Was Firmen in einem Nachhaltigkeitsbericht unterbringen müssen, bestimmen die European Sustainability Reporting Standards (ESRS) als Teil der Corporate Sustainability Reporting Directive (CSRD). Der Startschuss fällt mit einer Wesentlichkeitsanalyse: Eine genaue Beobachtung der Unternehmensstrukturen offenbart, welche Chancen und Risiken sich zum Thema Nachhaltigkeit auftun und welche Bereiche am meisten auf Umwelt und Menschen einwirken. Die Analyse klärt, welche Daten der Bericht abdecken muss. CSRD und ESRS fordern neben zentralen Themen wie Klimafreundlichkeit, Schutz von Ökosystemen und ressourcenschonendes Wirtschaften auch soziale Nachhaltigkeit. Mit welchen Maßnahmen setzt die Firma interne Sicherheit um? Welchen Stellenwert nimmt die Frauenquote oder Diversität ein? Kurz: Zukunftsfähigkeit bedeutet mehr als nur Umweltfreundlichkeit.
Mit welchem personellen Aufwand muss ein Unternehmen rechnen?
Governance-Strukturen geben dem Nachhaltigkeitsbericht den nötigen Halt. Interne oder externe Prüfer von Maßnahmen, Datenerfassung und -auswertung sorgen für die Realisierung und Messung von Fortschritten. Es geht darum, Aufgaben nicht einzeln an Personen zu delegieren, sondern feste Verantwortliche zu haben. Ein großes Netzwerk aus Ansprechpartnern in verschiedenen Bereichen hilft dabei, die eigene Nachhaltigkeit effizient zu koordinieren.
Aber lohnen sich die Kosten zum Ertrag wirklich?
Leider unterschätzen Unternehmen Klimarisiken häufig immer noch drastisch. Oft gibt erst die Erstellung des Reports den Anstoß, sich mit möglichen Klimaschäden und ihrer Bekämpfung zu beschäftigen. Dass ihre eigenen Abteilungen zukünftig auch davon betroffen sein könnten, ist vielen Firmen gar nicht klar.
Und dann kommen aus China weniger nachhaltige Produkte zum Bruchteil des Preises.

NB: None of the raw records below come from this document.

/-- The firmware's side of boot and of an update (chapter 20): the half of always-on memory that holds the running image, its entry, the
ROM holds FAULT_N, the hold of a live update, the image that a running STAGE programs with its place (0, 1 a slot, 2 the
recovery flash), frames of the management port kept in the hold and dropped there. -/
structure BootSt where
  half : Nat
  entry : Nat
  romFault : Bool
  hold : Bool
  job : Option (Nat × List Nat)
  kept : List MgmtFrame
  dropped : Nat
deriving DecidableEq, Repr

def BootSt.reset : BootSt := ⟨0, 0, false, false, none, [], 0⟩

/-- The module's supply (chapter 24): P1 in range, PWR_GOOD, PWR_EN has fallen less than 100 ms ago, a rise of PWR_EN is held
until then, the steps are held at their maximum for COOLANT_OK. -/
structure ModuleSt where
  input : Bool
  good : Bool
  low : Bool
  held : Bool
  noFlow : Bool
deriving DecidableEq, Repr

/-- Powered and running. -/
def ModuleSt.reset : ModuleSt := ⟨true, true, false, false, false⟩

/-- A collective in progress (chapter 09): its queue, group and `COLL_SEQ`, its descriptor's 128 bytes, the segments received,
the segments sent as (phase, step, rank, tile), what the output held, and the
status once it is known. -/
structure ColRun where
  queue : Nat
  group : Nat
  seq : Nat
  desc : List Nat
  segs : List Segment
  sent : List (Nat × Nat × Nat × Nat)
  satAny : Bool
  special : Bool
  status : Option Nat
  failRank : Nat
deriving DecidableEq, Repr

/-- A descriptor taken from a transmit ring (R626, R627): ring, index, `GEN`, the `PHASE` it will carry, `TS_REQ`, buffer
address and length. -/
structure TxDesc where
  ring : Nat
  ix : Nat
  gen : Nat
  phase : Nat
  ts : Bool
  addr : Nat
  len : Nat
deriving DecidableEq, Repr

/-- A frame for an Ethernet port (R619–R621): the port, its class, its length with FCS, the stall it
belongs to, and what it is: the descriptor of a transmit ring, or a frame that another block formed. -/
structure TxFrame where
  port : Nat
  cls : Nat
  len : Nat
  stall : Option Nat
  ring : Option TxDesc
  what : Output
deriving DecidableEq, Repr

/-- A Toll queue (R606–R618): its committed configuration, buckets in 2^-16 B, counters, deficit. -/
structure TolQ where
  cir : Nat
  pir : Nat
  cbs : Nat
  pbs : Nat
  weight : Nat
  role : Nat
  zero : Bool
  meter : Bool
  aware : Bool
  redDrop : Bool
  prio : Nat
  bound : Bool
  cTok : Int
  pTok : Int
  green : Nat
  yellow : Nat
  red : Nat
  deficit : Nat
deriving DecidableEq, Repr

/-- A queue that nothing has configured. -/
def TolQ.off : TolQ := ⟨0, 0, 0, 0, 0, 0, false, false, false, false, 0, false, 0, 0, 0, 0, 0, 0⟩

/-- A stall shaper (R620). -/
structure Shaper where
  rate : Nat
  burst : Nat
  weight : Nat
  en : Bool
  zero : Bool
  tok : Int
deriving DecidableEq, Repr

def Shaper.off : Shaper := ⟨0, 0, 1, false, false, 0⟩

/-- The rounds of R614 over a set: pointer, `fresh`, deficits. -/
structure Rounds where
  ptr : Nat
  fresh : Bool
  deficits : List (Nat × Nat)
deriving DecidableEq, Repr

/-- A rule of the Separator (R576, R597): `VALUE`, `MASK`, action, `OWNER`, `VALID`, `HITS`, a parity error (R602). -/
structure SepRule where
  value : Nat
  mask : Nat
  action : Nat
  owner : Nat
  valid : Bool
  hits : Nat
  bad : Bool
deriving DecidableEq, Repr

/-- A slot that nothing has written. -/
def SepRule.none : SepRule := ⟨0, 0, 0, 0xFFFF, false, 0, false⟩

/-- A received frame on its way (R569, R580, R592): number, port, bytes without FCS, first 64 bytes, receive time, a MAC error,
bank of its pass 0, pass, `META`, fallback queue with the stall that named it, class, pre-colour, Toll queue, hash, deciding
rule, and the owner that the queue must have. -/
structure SepFrame where
  id : Nat
  port : Nat
  bytes : List Nat
  head : List Nat
  time : Nat
  error : Bool
  bank : Nat
  pass : Nat
  info : Nat
  fallback : Nat
  stall : Option Nat
  cls : Option Nat
  colour : Nat
  tollQ : Option Nat
  hash : Nat
  rule : Option Nat
deriving DecidableEq, Repr

/-- A frame in placement (R591): the bytes not placed yet, and the descriptors taken as (index, `GEN`, `PHASE`, bytes placed). -/
structure RxPlace where
  frame : SepFrame
  rest : List Nat
  used : List (Nat × Nat × Nat × Nat)
deriving DecidableEq, Repr

/-- A write-back not written yet (R592): descriptor index, `GEN`, bytes 0x00–0x1B, `PHASE`, and the last of a delivered frame. -/
structure RxBack where
  ix : Nat
  gen : Nat
  body : List Nat
  phase : Nat
  last : Bool
deriving DecidableEq, Repr

/-- A receive queue beside its context: tail posted, the frames that wait for it (the first is in placement), write-backs. -/
structure RxQ where
  tail : Nat
  frames : List RxPlace
  backs : List RxBack
deriving DecidableEq, Repr

def RxQ.idle : RxQ := ⟨0, [], []⟩

/-- A Pail command taken (R646, R649): its number in arrival order, queue, owner, tag, operation, volume and its first stripe,
first block, blocks, buffer, `CMD_ID`, `GEN`; the segments started, those in progress with their staged data, the blocks
done, its status so far, and the SSDs flushed for it (R652). -/
structure PalCmd where
  n : Nat
  queue : Nat
  owner : Nat
  tag : Nat
  op : Nat
  vol : Nat
  base : Nat
  block : Nat
  blocks : Nat
  addr : Nat
  target : Nat
  port : Nat
  cmdId : Nat
  gen : Nat
  next : Nat
  active : List (Nat × List Nat)
  done : Nat
  status : Nat
  flushed : List Nat
deriving DecidableEq, Repr

/-- What a Pail queue holds beside its context in memory: tail and `CQ_HEAD` as posted, and completions that wait for a slot
(the 12 bytes before `SQ_HEAD`, and their `GEN`; R647). -/
structure PalQ where
  sqTail : Nat
  cqHead : Nat
  recs : List (List Nat × Nat)
deriving DecidableEq, Repr

/-- A KV page (R480): descriptor index, sequence index, page number, tier, accelerator, class, place; `POISON`; the tier,
accelerator and place that its running move goes to (R482); and the tier and accelerator it is wanted in. -/
structure KvPage where
  desc : Nat
  seq : Nat
  no : Nat
  tier : Nat
  acc : Nat
  cls : Nat
  loc : Nat
  poison : Bool
  move : Option (Nat × Nat × Nat)
  goal : Option (Nat × Nat)
deriving DecidableEq, Repr

/-- A sequence that is not FREE (R473): index, incarnation, state, `EPHEMERAL`, model, owner, tokens; pages reserved on
accelerator `acc`; header address, depth, tokens per page, class; `BASE_TOKENS` and the prompt of the current request;
time of last use; FREE waits for its moves; and its tables as (level, index, address). -/
structure KvSeq where
  ix : Nat
  inc : Nat
  state : Nat
  eph : Bool
  model : Nat
  owner : Nat
  tokens : Nat
  reserved : Nat
  acc : Nat
  root : Nat
  depth : Nat
  tpp : Nat
  cls : Nat
  base : Nat
  prompt : Nat
  lastUse : Nat
  freeing : Bool
  tabs : List (Nat × Nat × Nat)
deriving DecidableEq, Repr

/-- A load of the Vat (R464–R470): image, model it was asked for, target accelerators (0 not chosen yet), stage (0 waits, 1
releases, 2 writes), the accelerator whose attempt failed, and whether it was asked for in advance. -/
structure VatLoad where
  image : Nat
  model : Nat
  targets : Nat
  stage : Nat
  failed : Option Nat
  ahead : Bool
deriving DecidableEq, Repr

/-- A release of an image on an accelerator (R466): the last MODEL_RELEASE ticket, once written, and whether `IMG_CMD` RELEASE
asked for it (R471). -/
structure VatRel where
  image : Nat
  acc : Nat
  ticket : Option Nat
  cmd : Bool
deriving DecidableEq, Repr

/-- What Herd holds for a context beside its 128 bytes (R421): the kind of the call it waits for, staged tokens, cancelled,
members that reported EVICTED, receive buffer (queue pair, `WORK_ID`), ADMIT tickets not acknowledged as (accelerator,
ticket), and whether its origin was reset (R447). -/
structure HerdReq where
  call : Option Nat
  staged : List Nat
  cancel : Bool
  evicted : Nat
  buf : Option (Nat × Nat)
  tix : List (Nat × Nat)
  orphan : Bool
deriving DecidableEq, Repr

/-- A context that holds nothing. -/
def HerdReq.idle : HerdReq := ⟨none, [], false, 0, none, [], false⟩

/-- A batch closed whose pages are not all in place (R483), or whose tickets are not written: model, accelerators, contexts,
`BATCH_ID`. -/
structure HerdBatch where
  model : Nat
  accs : Nat
  ctxs : List Nat
  id : Nat
deriving DecidableEq, Repr

/-- A ticket (R439): its number once written, kind, model, list entries of its kind, `EARLIEST_DEADLINE`, `BATCH_ID`. -/
structure HerdTicket where
  seq : Nat
  kind : Nat
  model : Nat
  list : List (List Nat)
  ctxs : List Nat
  deadline : Nat
  batch : Nat
deriving DecidableEq, Repr

/-- An event that waits for its context (R424): the record at the head of a completion ring, a CANCEL, a verdict, a timer. -/
inductive HerdEvt
  | record (a : Nat)
  | cancel
  | verdict (kind model info : Nat)
  | side
  | deadline
  | flush
deriving DecidableEq, Repr

/-- What an intake queue holds beside its context: its state (0 RESET, 1 ACTIVE, 2 DRAINING), tail and freed head as posted,
records taken, reply entries written, and reply entries that wait. -/
structure IntakeQ where
  state : Nat
  tail : Nat
  head : Nat
  cqHead : Nat
  cqTail : Nat
  recs : List (List Nat)
deriving DecidableEq, Repr

/-- An epoch in production (R512): its number, the step it captures, whether that is the final step, stage (1 capture, 2 Skim
and partner copy, 3 PREPARED), HELD_OK received, and the DIGEST messages not answered yet. -/
structure LbyRun where
  epoch : Nat
  step : Nat
  final : Bool
  stage : Nat
  held : Bool
  due : Nat
deriving DecidableEq, Repr

/-- A held slot (R497, R512): owner's rank, epoch, address, `SLOT_STATE`. -/
structure LbyHeld where
  owner : Nat
  epoch : Nat
  addr : Nat
  state : Nat
deriving DecidableEq, Repr

/-- What Layby holds beside its registers and its tables in memory (chapter 12): the epoch in production; the next epoch and
the aborted attempts of each; accelerators that marked, the last step acted on, a checkpoint step that waits for its slot,
a `GO_ADDR` word withheld; the stop step of HALT_AT, the earliest deadline, a notice of its own; ranks known under handback,
leaders treated as failed; what the leader gathers: START reports (rank, `LBY_BYTES`, `HELD_SIZE`), PREPARED ranks, step
reports of a stop that runs, an epoch it queries with the ranks that answered, latest DRAINED epoch of each rank; DIGESTs
that wait for the capture; epochs to drain; held slots; the Skim index is being rebuilt; steps 3 and 5 of R528 are done. -/
structure LbySt where
  run : Option LbyRun
  next : Nat
  tries : List (Nat × Nat)
  marked : List Nat
  acted : Option Nat
  wait : Option Nat
  goHeld : Bool
  last : Option Nat
  deadline : Option Nat
  own : Bool
  leaving : List Nat
  failed : List Nat
  reports : List (Nat × Nat × Nat)
  ready : List Nat
  steps : Option (List (Nat × Nat))
  query : Option (Nat × List Nat)
  drained : List (Nat × Nat)
  digests : List LbyMsg
  drains : List Nat
  held : List LbyHeld
  stale : Bool
  shifted : Bool
  left : Bool
deriving DecidableEq, Repr

/-- No job. -/
def LbySt.idle : LbySt :=
  { run := none, next := 1, tries := [], marked := [], acted := none, wait := none, goHeld := false, last := none,
    deadline := none, own := false, leaving := [], failed := [], reports := [], ready := [], steps := none, query := none,
    drained := [], digests := [], drains := [], held := [], stale := false, shifted := false, left := false }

Manche Firmen hinterfragen nach einer Analyse ihr gesamtes Geschäftsmodell. Beziehen sie etwa einen Großteil ihrer Importe aus China, müssen sie etwaige negative Auswirkungen, zukünftige Risiken und entsprechende Anpassungen herausarbeiten. Die meisten Unternehmen wachsen mit ihren Aufgaben. Viele Betriebe scheuen am Anfang Aufwand und Kosten und möchten nur essenzielle Punkte abdecken. Das ändert sich aber meistens ganz schnell. Nach einer Weile finden Firmen Gefallen an der Methode, wollen immer mehr erfahren und nehmen das Thema Nachhaltigkeit in ihre Unternehmens-DNA auf.